__Records for the task__.
/-- R56, R83, R89, R234, R390 to R396: `exec` of each event of the host's transport (SLT packets written, read, acknowledged, refused
and sent again), of an endpoint store and a packet that leaves, of a pause frame, of a side link that comes up, a frame that it receives
and a request that a peer makes answers a next state, with what the event does to its connection, flow or link, to memory, and to the
slice that an answer is for. -/
def Obligations.TransportAndLinks : Prop :=
  ∀ (s : State),
    (∀ p : SltPacket,
      let c := s.conn p.vf p.conn
      let d := (p.seq % 2 ^ 32 + 2 ^ 32 - c.rx % 2 ^ 32) % 2 ^ 32
      let form := p.ok = true ∧ p.vf ≤ 8 ∧ p.conn < 64 ∧ 4 ≤ p.len ∧ p.len ≤ 8192 ∧ p.len % 4 = 0 ∧ p.addr % 4 = 0
      let reached := if p.vf = 8 then ∃ q, q < 8 ∧ (s.part q).sealed_ = false ∧ InOwned s q p.addr p.len
        else (s.part p.vf).en = true ∧ InOwned s p.vf p.addr p.len
      let turn := s.boot.running = true ∧ d = 0
      let taken (t : State) (tx : Nat) (more : List SltSent) : Prop := t.conn p.vf p.conn =
        { rx := (c.rx + 1) % 2 ^ 32, tx := tx, sent := unacked c.sent p.ackseq ++ more }
      let refuses (i : Instr) : Prop := ∃ t, exec i s = .next t ∧ t.mem = s.mem ∧ t.pans = s.pans ∧ taken t c.tx [] ∧
        t.wire = s.wire ++ [.sltReply p.vf p.conn ((c.rx + 1) % 2 ^ 32) 4096 (some 2)]
      (∀ i ∈ [Instr.sltWrite p, .sltRead p],
        (s.boot.running = false → exec i s = .next s) ∧
        (s.boot.running = true → d ≠ 0 → d < 2 ^ 31 → exec i s = .next { s with wire := s.wire ++ [.sltReply p.vf p.conn c.rx 4096 (some 0)] }) ∧
        (s.boot.running = true → 2 ^ 31 ≤ d → exec i s = .next { s with wire := s.wire ++ [.sltReply p.vf p.conn c.rx 4096 none] }) ∧
        (turn → s.wants = [] → ¬ form ∨ (¬ reached ∧ regsAt p.addr p.len (p.len / 4 + 1) = none) → refuses i)) ∧
      (turn → s.wants = [] → p.data.length ≠ p.len → refuses (.sltWrite p)) ∧
      (turn → form → p.data.length = p.len → reached → s.frontBusy p.addr p.len = true → exec (.sltWrite p) s = .next s) ∧
      (turn → form → p.data.length = p.len → reached → s.frontBusy p.addr p.len = false → NoWindows s → s.wants = [] →
        (∀ line, s.shut line 0 = false) → (∀ b ∈ s.beds, b.2.merge.length + 65 ≤ 2048) →
        ∃ t, exec (.sltWrite p) s = .next t ∧ t.mem = mwrite s.mem p.addr p.data ∧ t.pans = s.pans ∧ taken t c.tx [] ∧
          t.wire = s.wire ++ [.sltReply p.vf p.conn ((c.rx + 1) % 2 ^ 32) 4096 none]) ∧
      (turn → form → reached → s.wants = [] → (∀ k, 128 * k < p.addr % 128 + p.len →
          FrontReads s (if p.vf = 8 then tgetD s.pmOwn (extentOf p.addr) 8 else p.vf) (lineOf (p.addr + 128 * k))) → ∃ t, exec (.sltRead p) s = .next t ∧ t.mem = s.mem ∧ t.pans = s.pans ∧
        taken t ((c.tx + 1) % 2 ^ 32) [{ seq := c.tx, x := .rdata p.addr (mread s.mem p.addr p.len), last := s.clock.nowNs }] ∧
        t.wire = s.wire ++ [.slt p.vf p.conn c.tx ((c.rx + 1) % 2 ^ 32) 4096 (.rdata p.addr (mread s.mem p.addr p.len))]) ∧
      (let left := unacked c.sent p.ackseq
       (∃ t, exec (.sltAck p) s = .next t ∧ t = { s with slt := t.slt } ∧ t.conn p.vf p.conn = { c with sent := left }) ∧
       ((∃ y ∈ left, 16 ≤ y.sends) → ∃ t, exec (.sltNack p) s = .next t ∧ t = { s with slt := t.slt } ∧ t.conn p.vf p.conn = {}) ∧
       ((∀ y ∈ left, y.sends < 16) → ∃ t, exec (.sltNack p) s = .next t ∧ t = { s with slt := t.slt, wire := t.wire } ∧
         t.conn p.vf p.conn = { c with sent := left.map fun y => { y with last := s.clock.nowNs, sends := y.sends + 1 } } ∧
         t.wire = s.wire ++ left.map fun y => .slt p.vf p.conn y.seq c.rx 4096 y.x))) ∧
    (∀ vf k, let c := s.conn vf k
      (c.sent = [] → exec (.sltResendTimer vf k) s = .next s) ∧
      ∀ y rest, c.sent = y :: rest → (s.clock.nowNs < y.last + 50000 → exec (.sltResendTimer vf k) s = .next s) ∧
        (y.last + 50000 ≤ s.clock.nowNs → (∀ z ∈ c.sent, z.sends < 16) → ∃ t, exec (.sltResendTimer vf k) s = .next t ∧
          t.wire = s.wire ++ (c.sent.map fun z => .slt vf k z.seq c.rx 4096 z.x) ∧
          t.conn vf k = { c with sent := c.sent.map fun z => { z with last := s.clock.nowNs, sends := z.sends + 1 } }) ∧
        (y.last + 50000 ≤ s.clock.nowNs → (∃ z ∈ c.sent, 16 ≤ z.sends) → ∃ t, exec (.sltResendTimer vf k) s = .next t ∧ t.wire = s.wire ∧
          t.conn vf k = {})) ∧
    (∀ port, ∃ t, exec (.pauseFrameReceive port) s = .next t ∧ t = { s with pauses := t.pauses } ∧
      tgetD t.pauses port 0 = tgetD s.pauses port 0 + 1) ∧
    (∀ req q, s.request req = some q → s.fabric = [q] → q.op = .store → isEndpoint q.line = true → q.line % 128 = 0 → s.maySend q = true →
      (q.accs.Pairwise fun a b => a.lane < b.lane) → (∀ a ∈ q.accs, a.off < 128) →
      let port := (q.line - 2 ^ 41) / 2 ^ 24
      let flow := bitsOf q.line 16 8
      let f := s.flow port flow
      let bytes := q.accs.flatMap fun a => bytesOf a.val a.len
      ∃ t, exec (.endpointStoreAccept req) s = .next t ∧ t.mem = s.mem ∧ t.fabric = [] ∧
        (∃ r, t.resps = s.resps ++ [r] ∧ r.gk = q.gk ∧ r.issue = q.issue ∧ r.vals = q.accs.map fun a => { lane := a.lane }) ∧
        let g := t.flow port flow
        (f.en = false ∨ f.part ≠ q.gk.part → q.accs ≠ [] → g = { f with disc := (f.disc + q.accs.length) % 2 ^ 64 }) ∧
        (f.en = true → f.part = q.gk.part → f.overlong = false → f.open_.length + bytes.length ≤ 9216 →
          g = { f with open_ := g.open_, closed := g.closed } ∧
          (bitOf q.line 15 = false → g.open_ = f.open_ ++ bytes ∧ g.closed = f.closed) ∧
          (bitOf q.line 15 = true → ∀ a r, q.accs = a :: r → g.open_ = [] ∧
            g.closed = f.closed ++ (f.open_ ++ bytesOf a.val a.len) :: r.map fun b => bytesOf b.val b.len))) ∧
    (∀ port flow, let f := s.flow port flow
      (f.closed = [] ∨ s.portUp port = false → exec (.egressPacketSend port flow) s = .next s) ∧
      ∀ p rest, f.closed = p :: rest → s.portUp port = true → ∃ t frame, exec (.egressPacketSend port flow) s = .next t ∧
        t = { s with flows := t.flows, wire := s.wire ++ [.packet port flow frame] } ∧
        t.flow port flow = { f with closed := rest, pkt := (f.pkt + 1) % 2 ^ 64, byte := (f.byte + p.length) % 2 ^ 64 } ∧
        (f.kind = 0 → frame = mread f.tpl 0 f.hlen ++ p) ∧ ∃ header, frame = header ++ p) ∧
    (∀ port,
      let l := s.link port
      let only (t : State) (m : SideLink) : Prop := (∀ j, j ≠ port → t.link j = s.link j) ∧ t.link port = m
      let asks (i : Instr) : Prop := exec i s = .next { s with wire := s.wire ++ [.sideAgain port l.rx] }
      (∀ peer (ident : BitVec 16),
        (l.up = true ∨ s.fenSide.testBit port = true ∨ s.testing .sidePort port (fun _ => true) = true → exec (.linkUp port peer ident) s = .next s) ∧
        (l.up = false → s.fenSide.testBit port = false → s.testing .sidePort port (fun _ => true) = false →
          ∃ t, exec (.linkUp port peer ident) s = .next t ∧ t = { s with links := t.links } ∧
            only t { l with up := true, peer := peer, peerDict := ident.toNat, rx := 0, tx := 0, replay := [], reqs := [] })) ∧
      (∀ f : SideFrame,
        let ev := Instr.sideFrameReceive port f
        (l.up = false → exec ev s = .next s) ∧
        (l.up = true →
          (f.crcOk = false → asks ev) ∧
          (f.crcOk = true → (∀ n, f.body ≠ .again n) →
            (f.lseq < l.rx → exec ev s = .next s) ∧ (l.rx < f.lseq → asks ev) ∧
            (f.lseq = l.rx → f.coded = true → l.sameDict = false ∨ expandPayload l.dictBytes l.dictId f.payload = none → asks ev) ∧
            (f.lseq = l.rx → f.coded = false → s.wants = [] →
              (∀ id r, f.body = .request id r → ∃ t, exec ev s = .next t ∧ t = { s with links := t.links } ∧
                only t { l with rx := l.rx + 1, reqs := l.reqs ++ [(id, r)] }) ∧
              (∀ ident, f.body = .dict ident → ∃ t, exec ev s = .next t ∧ t = { s with links := t.links } ∧
                only t { l with rx := l.rx + 1, peerDict := ident.toNat }) ∧
              ∀ id data err p k r m, f.body = .answer id data err → s.asker id = some (p, k, r, m) →
                ((s.pan p).undo ≠ [] → exec ev s = .next s) ∧
                ((s.pan p).undo = [] → err = true → ∃ t, exec ev s = .next t ∧ t.mem = s.mem ∧ only t { l with rx := l.rx + 1 } ∧
                  tget (t.pan p).core.sluices k = some { r with st := .ended 5 m.va r.written }) ∧
                ((s.pan p).undo = [] → err = false → m.read = false → ∃ t r', exec ev s = .next t ∧ t.mem = s.mem ∧ only t { l with rx := l.rx + 1 } ∧
                  tget (t.pan p).core.sluices k = some r' ∧ r'.slice = r.slice ∧ r'.written = r.written + m.m.len ∧
                  r'.waiting = r.waiting.filter fun y => y.id != id))) ∧
          (∀ n, f.crcOk = true → f.body = .again n →
            (∀ e b k d, l.replay.find? (fun e => e.1 == n) = some (e, b, k, d) → k < 8 → ∃ t, exec ev s = .next t ∧ t.mem = s.mem ∧
              t.wire = s.wire ++ [.side port n (l.coded d b) b] ∧ (t.link port).up = true ∧ t.tests = s.tests) ∧
            ((∀ e b k d, l.replay.find? (fun e => e.1 == n) = some (e, b, k, d) → 8 ≤ k) → ∃ t r, exec ev s = .next t ∧ t.mem = s.mem ∧
              (t.link port).up = false ∧ t.tests = s.tests ++ [.unit r] ∧ r.unit = .sidePort ∧ r.inst = port)))) ∧
      ∀ idx,
        let ev := Instr.remoteRequest port idx
        (l.reqs[idx]? = none → exec ev s = .next s) ∧
        ∀ id r, s.wants = [] → l.reqs[idx]? = some (id, r) →
          let va := r.va.toNat
          let answers (t : State) (data : List Byte) (err : Bool) : Prop := t.wire = s.wire ++ [.side port l.tx none (.answer id data err)] ∧
            (t.link port).tx = l.tx + 1 ∧ (t.link port).reqs = l.reqs.eraseIdx idx
          (tget s.sideOwn port = none → ∃ t, exec ev s = .next t ∧ t.mem = s.mem ∧ answers t [] true) ∧
          ∀ part, tget s.sideOwn port = some part →
            (l.peer = 0 ∨ (∀ e ∈ (s.part part).peers, e.2 ≠ l.peer.toNat) → ∃ t, exec ev s = .next t ∧ t.mem = s.mem ∧ answers t [] true) ∧
            (l.peer ≠ 0 → (∃ e ∈ (s.part part).peers, e.2 = l.peer.toNat) →
              let a := s.asSlot part r.slot
              (r.scope ≠ 3 → ∃ t, exec ev s = .next t ∧ t.mem = s.mem ∧ answers t [] true) ∧
              (2 ^ 56 ≤ va ∨ a.en = false ∨ a.torn = true → ∃ t, exec ev s = .next t ∧ t.mem = s.mem ∧ answers t [] true) ∧
              ∀ e lvl, va < 2 ^ 56 → a.en = true → a.torn = false → InOwned s part a.root 4096 → Walked s part va 4 a.root (.leaf e lvl) →
                let need := match r.op with
                  | .read _ => bitOf e 6
                  | _ => bitOf e 7
                (bitOf e 56 = true ∨ need = false → ∃ t, exec ev s = .next t ∧ t.mem = s.mem ∧ answers t [] true) ∧
                (bitOf e 56 = false → need = true → isEndpoint (leafPa e va) = false → bitsOf e 60 4 = 0 → r.scope = 3 → r.acq = false → r.rel = false → NoWindows s →
                  (∀ l ∈ s.linesOfWalk none part r.slot va, FrontReads s part l) → s.shut (lineOf (leafPa e va)) 0 = false →
                  (∀ bs, r.op = .write bs → va % 128 + bs.length ≤ 128 → s.mergeRoom (lineOf (leafPa e va)) false = true → ∃ t, exec ev s = .next t ∧ t.mem = mwrite s.mem (leafPa e va) bs ∧
                    answers t [] false) ∧
                  (∀ n, r.op = .read n → 0 < n → va % 128 + n ≤ 128 → s.badLine (leafPa e va) = false →
                    LineReadable s part (lineOf (leafPa e va)) false (pteRet e) → ∃ t, exec ev s = .next t ∧ t.mem = s.mem ∧
                    answers t (mread s.mem (leafPa e va) n) false))))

__The task__.
Each line in the listing above from the one containing "sent := c.sent.map" through the one containing "f with open_" should be repeated exactly, and no other line.

__Solution__.
          t.conn vf k = { c with sent := c.sent.map fun z => { z with last := s.clock.nowNs, sends := z.sends + 1 } }) ∧
        (y.last + 50000 ≤ s.clock.nowNs → (∃ z ∈ c.sent, 16 ≤ z.sends) → ∃ t, exec (.sltResendTimer vf k) s = .next t ∧ t.wire = s.wire ∧
          t.conn vf k = {})) ∧
    (∀ port, ∃ t, exec (.pauseFrameReceive port) s = .next t ∧ t = { s with pauses := t.pauses } ∧
      tgetD t.pauses port 0 = tgetD s.pauses port 0 + 1) ∧
    (∀ req q, s.request req = some q → s.fabric = [q] → q.op = .store → isEndpoint q.line = true → q.line % 128 = 0 → s.maySend q = true →
      (q.accs.Pairwise fun a b => a.lane < b.lane) → (∀ a ∈ q.accs, a.off < 128) →
      let port := (q.line - 2 ^ 41) / 2 ^ 24
      let flow := bitsOf q.line 16 8
      let f := s.flow port flow
      let bytes := q.accs.flatMap fun a => bytesOf a.val a.len
      ∃ t, exec (.endpointStoreAccept req) s = .next t ∧ t.mem = s.mem ∧ t.fabric = [] ∧
        (∃ r, t.resps = s.resps ++ [r] ∧ r.gk = q.gk ∧ r.issue = q.issue ∧ r.vals = q.accs.map fun a => { lane := a.lane }) ∧
        let g := t.flow port flow
        (f.en = false ∨ f.part ≠ q.gk.part → q.accs ≠ [] → g = { f with disc := (f.disc + q.accs.length) % 2 ^ 64 }) ∧
        (f.en = true → f.part = q.gk.part → f.overlong = false → f.open_.length + bytes.length ≤ 9216 →
          g = { f with open_ := g.open_, closed := g.closed } ∧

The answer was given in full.